Perjalanannya bersama Liverpool memang menyisakan kesan yg sangat dalam. Rekor demi rekor ia torehkan, penghargaan demi penghargaan ia dapatkan.
“Aku akan selalu mengikuti apapun pertandingan Liverpool,” begitu dia bilang.
Perpisahan, adalah peristiwa menyedihkan bagi setiap manusia. Sementara atau selamanya, selalu terasa menyakitkan. Apalagi ketika jejak yg tertinggal sebelum berpisah terasa indah.

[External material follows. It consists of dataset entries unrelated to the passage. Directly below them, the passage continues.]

/-- PREPARE_MEDIA (R104, R105, R116, R117, R147, R190) and RELEASE_MEDIA (R116, R119, R147, R190). The arguments pass when every profile
value lies in its range, the blocks named ascend strictly within the audio region, and the merged list has room. That list is the request's blocks and
the GROWN ones of the current list, each GROWN exactly when it was. The 2 bytes of the defect count in the ACCEPTED report and the
empty reply of a RELEASE MEDIA that is DONE at once are the model's choice (notes/assumptions/12). -/
def Obligations.PrepareAndReleaseStartOrAreTurnedAway : Prop :=
  (∀ (w : Wire) (s : State) (f : Frame) (q : Request), s.TakesRequest .prepareMedia w f q →
      formOk .prepareMedia q.args = true →
      (∀ d, (s.media.state = .absent ∨ s.media.state = .mounting) ∧ d = .noMedia
            ∨ s.media.state = .writeProtected ∧ d = .writeProtected
            ∨ (s.media.state = .unprepared ∨ s.media.state = .released) ∧ s.media.capacity.getD 0 < 5121 ∧ d = .notPrepared →
          exec (.prepareMedia w) s = .next { s with link := (s.noteConflict f).link.enqueueReport (q.report .refused d []) })
      ∧ (s.media.state ∈ [.unprepared, .ready, .full, .faulted, .released] → 5121 ≤ s.media.capacity.getD 0 →
        (s.verify.slot ≠ .idle ∨ s.media.state ∈ [.ready, .full, .faulted] ∧ (s.writer.queue ≠ [] ∨ s.engine.openTake ≠ none)
            ∨ s.media.state = .ready ∧ s.engine.takeState ≠ .standby →
          s.engine.Sound → exec (.prepareMedia w) s =
            .next { s with link := (s.noteConflict f).link.enqueueReport (q.report .busy .none s.busyPayload) })
        ∧ (s.verify.slot = .idle → s.writer.queue = [] → s.engine.openTake = none →
            (s.media.state = .ready → s.engine.takeState = .standby) →
          (s.preparePlan q.args = none → exec (.prepareMedia w) s =
            .next { s with link := (s.noteConflict f).link.enqueueReport (q.report .refused .badArgument []) })
          ∧ (s.DefectsSound → ((s.preparePlan q.args).isSome = true ↔
              (∃ p, ProfileAsked q.args p) ∧ s.DefectsAdmitted (prepareBlocks q.args)))
          ∧ (prepareBlocks q.args).length = field q.args 15 2
          ∧ (∀ i, i < field q.args 15 2 → (prepareBlocks q.args)[i]? = some (field q.args (17 + 4 * i) 4))
          ∧ ∀ plan, s.preparePlan q.args = some plan →
            ProfileAsked q.args plan.profile ∧ plan.generation = (match s.media.generation with | none => 1 | some g => if g = 65535 then 1 else g + 1)
            ∧ (∀ d ∈ s.media.defects, d.grown = true → ∃ x ∈ plan.defects, x.block = d.block)
            ∧ (∀ b ∈ prepareBlocks q.args, ∃ x ∈ plan.defects, x.block = b)
            ∧ (s.DefectsSound → ∀ x, x ∈ plan.defects ↔
                if x.grown = true then x ∈ s.media.defects
                else x.block ∈ prepareBlocks q.args ∧ ∀ d ∈ s.media.defects, d.grown = true → d.block ≠ x.block)
            ∧ plan.defects.length ≤ 480 ∧ profileAtOffset q.args 0 = some plan.profile ∧ plan.phase = .waiting
            ∧ exec (.prepareMedia w) s = .next { s with
                verify := { s.verify with slot := .preparing { station := q.sender, tag := q.tag } plan }
                link := (s.noteConflict f).link.enqueueReport (q.report .accepted .none
                  (le 2 plan.generation ++ le 2 plan.defects.length)) })))
    ∧ (∀ (w : Wire) (s : State) (f : Frame) (q : Request), s.TakesRequest .releaseMedia w f q → q.args = [] →
        ((s.media.state = .absent ∨ s.media.state = .mounting) → exec (.releaseMedia w) s =
          .next { s with link := (s.noteConflict f).link.enqueueReport (q.report .refused .noMedia []) })
        ∧ (s.media.state = .released → exec (.releaseMedia w) s =
          .next { s with link := (s.noteConflict f).link.enqueueReport (q.report .done .none []) })
        ∧ (s.media.state ∈ [.unprepared, .writeProtected, .ready, .full, .faulted] →
          (s.verify.slot ≠ .idle ∨ s.media.state ∈ [.ready, .full, .faulted] ∧ (s.writer.queue ≠ [] ∨ s.engine.openTake ≠ none)
              ∨ s.media.state = .ready ∧ s.engine.takeState ≠ .standby →
            s.engine.Sound → exec (.releaseMedia w) s =
              .next { s with link := (s.noteConflict f).link.enqueueReport (q.report .busy .none s.busyPayload) })
          ∧ (s.verify.slot = .idle → s.writer.queue = [] → s.engine.openTake = none →
              (s.media.state = .ready → s.engine.takeState = .standby) →
            (s.writesPending = true → exec (.releaseMedia w) s = .next { s with
                verify := { s.verify with slot := .releasing { station := q.sender, tag := q.tag } }
                link := (s.noteConflict f).link.enqueueReport (q.report .accepted .none []) })
            ∧ (s.writesPending = false → s.Coherent →
              ∃ t, exec (.releaseMedia w) s = .next t ∧ t.media = { s.media with state := .released }
                ∧ t.verify = { s.verify with slot := .idle } ∧ t.engine = { s.engine with takeState := .offline }
                ∧ t = { s with media := t.media, verify := t.verify, engine := t.engine, link := t.link }
                ∧ t.link = (((s.noteConflict f).link.enqueueReport (q.report .accepted .none [])).enqueueState
                    t.stateContent).enqueueReport (q.report .done .none [MediaState.released.code])))))
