-- ==== Sys2Proof/Tests/Slice0.lean ====
section
/-! SUPPORT. Small tests of single commands, with expected values taken from the manual's rules, tables and worked examples; the checks
on a command's operands; and, for every statement with hypotheses, states and operands that meet them. -/

namespace Sys2Proof.Tests

set_option Elab.async false

open Sys2Proof.Machine

/-! ### States for the tests -/

/-- The state after a command. -/
def run (c : Instr) (s : State) : State :=
  match exec c s with
  | .next t => t
  | .fault _ => s
  | .refused _ => s

/-- Lanes 0 and 1 with the mix, 1 s of pre-roll, 2 s of post-roll, 1 minute, following stations 2 and 3. -/
def prof : Profile where
  rate := .hz48000
  frameRate := .r25
  armMask := 3
  mixEnable := true
  preRoll := 10
  postRoll := 20
  maxLength := 1
  followSet := 12

/-- Station 5, out of reset, with both lines adopted low. -/
def station : State :=
  { State.reset with
    link := { State.reset.link with station := 5, jamen := true, initialDue := false }
    engine := { State.reset.engine with rollLine := some false, markLine := some false } }

/-- Station 5 with a usable READY card and a running clock, at position 1,000,000. -/
def ready : State :=
  { station with
    intake := { station.intake with clock := .running, position := 1000000, fillStart := 0, armMask := 3 }
    engine := { station.engine with takeState := .standby, followSet := 12 }
    media := { station.media with
      state := .ready, capacity := some 10000, generation := some 7, headerProfile := some prof, profile := some prof
      cursor := some 4097 } }

def keyA : TakeKey := { origin := 2, roll := 40 }
def keyB : TakeKey := { origin := 3, roll := 9 }

/-- An open take of this card, begun at 900,000. -/
def openRec : Record where
  index := 1
  generation := 7
  key := keyA
  continues := none
  state := .opened
  flags := 0
  start := 900000
  stop := none
  startLabel := { hh := 0, mm := 0, ss := 18, ff := 18 }
  labelRate := .r25
  recorded := 0
  lost := 0
  durable := 0
  armed := 3
  mixPresent := true
  rate := .hz48000
  frameBytes := 12
  digest := none
  peaks := [0, 0, 0, 0]
  clipCount := 0
  joined := [keyA]
  slate := Slate.unset
  markers := []
  notes := []
  extents := []

def slotOf (r : Record) : MirrorSlot :=
  { entry := .record r, inFlight := false, amend := false, firstDone := true, held := false, keptBytes := none }
/-- An UNREADABLE slot. -/
def gone : MirrorSlot :=
  { entry := .unreadable, inFlight := false, amend := false, firstDone := true, held := false, keptBytes := none }

def entry1 : QueueEntry := QueueEntry.joining 1 900000

/-- ROLLING with one take, held by the stations of `holders`. -/
def rollingWith (r : Record) (e : QueueEntry) (holders : List TakeKey) : State :=
  { ready with
    journal := { mirror := [slotOf r], nextIndex := 2 }
    engine := { ready.engine with takeState := .rolling, openTake := some 1, holders := holders }
    writer := { ready.writer with queue := [e] } }

def rolling : State := rollingWith openRec entry1 [keyA]

/-- In TAIL towards a pending stop. -/
def tailing (stop : Nat) : State :=
  { rolling with engine := { rolling.engine with takeState := .tail, holders := [], pendingStop := some stop } }

/-- A closed take of 400 recorded frames in two blocks. -/
def closedRec : Record :=
  { openRec with
    state := .closed, stop := some 900400, recorded := 400, durable := 400, digest := some 0x12345678
    extents := [{ first := 4097, count := 2 }] }

/-- An empty take that is to stop where it begins. -/
def closingRec : Record := { openRec with state := .closing, stop := some 900000 }

/-- READY with one closed take. -/
def settled : State :=
  { ready with
    journal := { mirror := [slotOf closedRec], nextIndex := 2 }
    media := { ready.media with cursor := some 4099 } }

Perpisahan, tak jarang juga menyisakan luka dan dendam berkepanjangan serta penyesalan sangat dalam, yaitu ketika ada yg belum terselesaikan.
Lagu atau puisi perpisahan, selalu mudah dihafal orang, karena ia sering menjadi penawar luka yg menggores dalam. Menjadi hiburan atas kesedihan yg telah terekam. Menjadi pelepas rasa pahit yg terpendam.
Mane berpisah dengan segala rupa dan rasa tentang Liverpool setelah enam tahun lamanya. Namun perpisahan yg ini bukanlah perpisahan yg menyakitkan. Baginya. Bagi Liverpool. Bagi fans yg mencintainya. Mane telah memberikan kebahagiaan yg abadi. Sehingga kini ia pergi dari Inggris ke Jerman dengan mimpinya yang baru.
Karena bagi Mane, Liverpool memperlakukannya bukan seperti permen karet. Yg ketika manis dikunyah sampai tandas, lalu setelah manisnya hilang ia dibuang. Mane pergi ketika usianya dan penampilannya sedang menjulang, karena ia punya mimpi lain yang akan ia bawa terbang.
Mutiara hebat pergi dari Liverpool. Meninggalkan ruang yg akan diisi bintang lain.
Begitulah jalannya kehidupan. Peristiwa demi peristiwa datang dan pergi. Berputar dan bergerak tiada henti.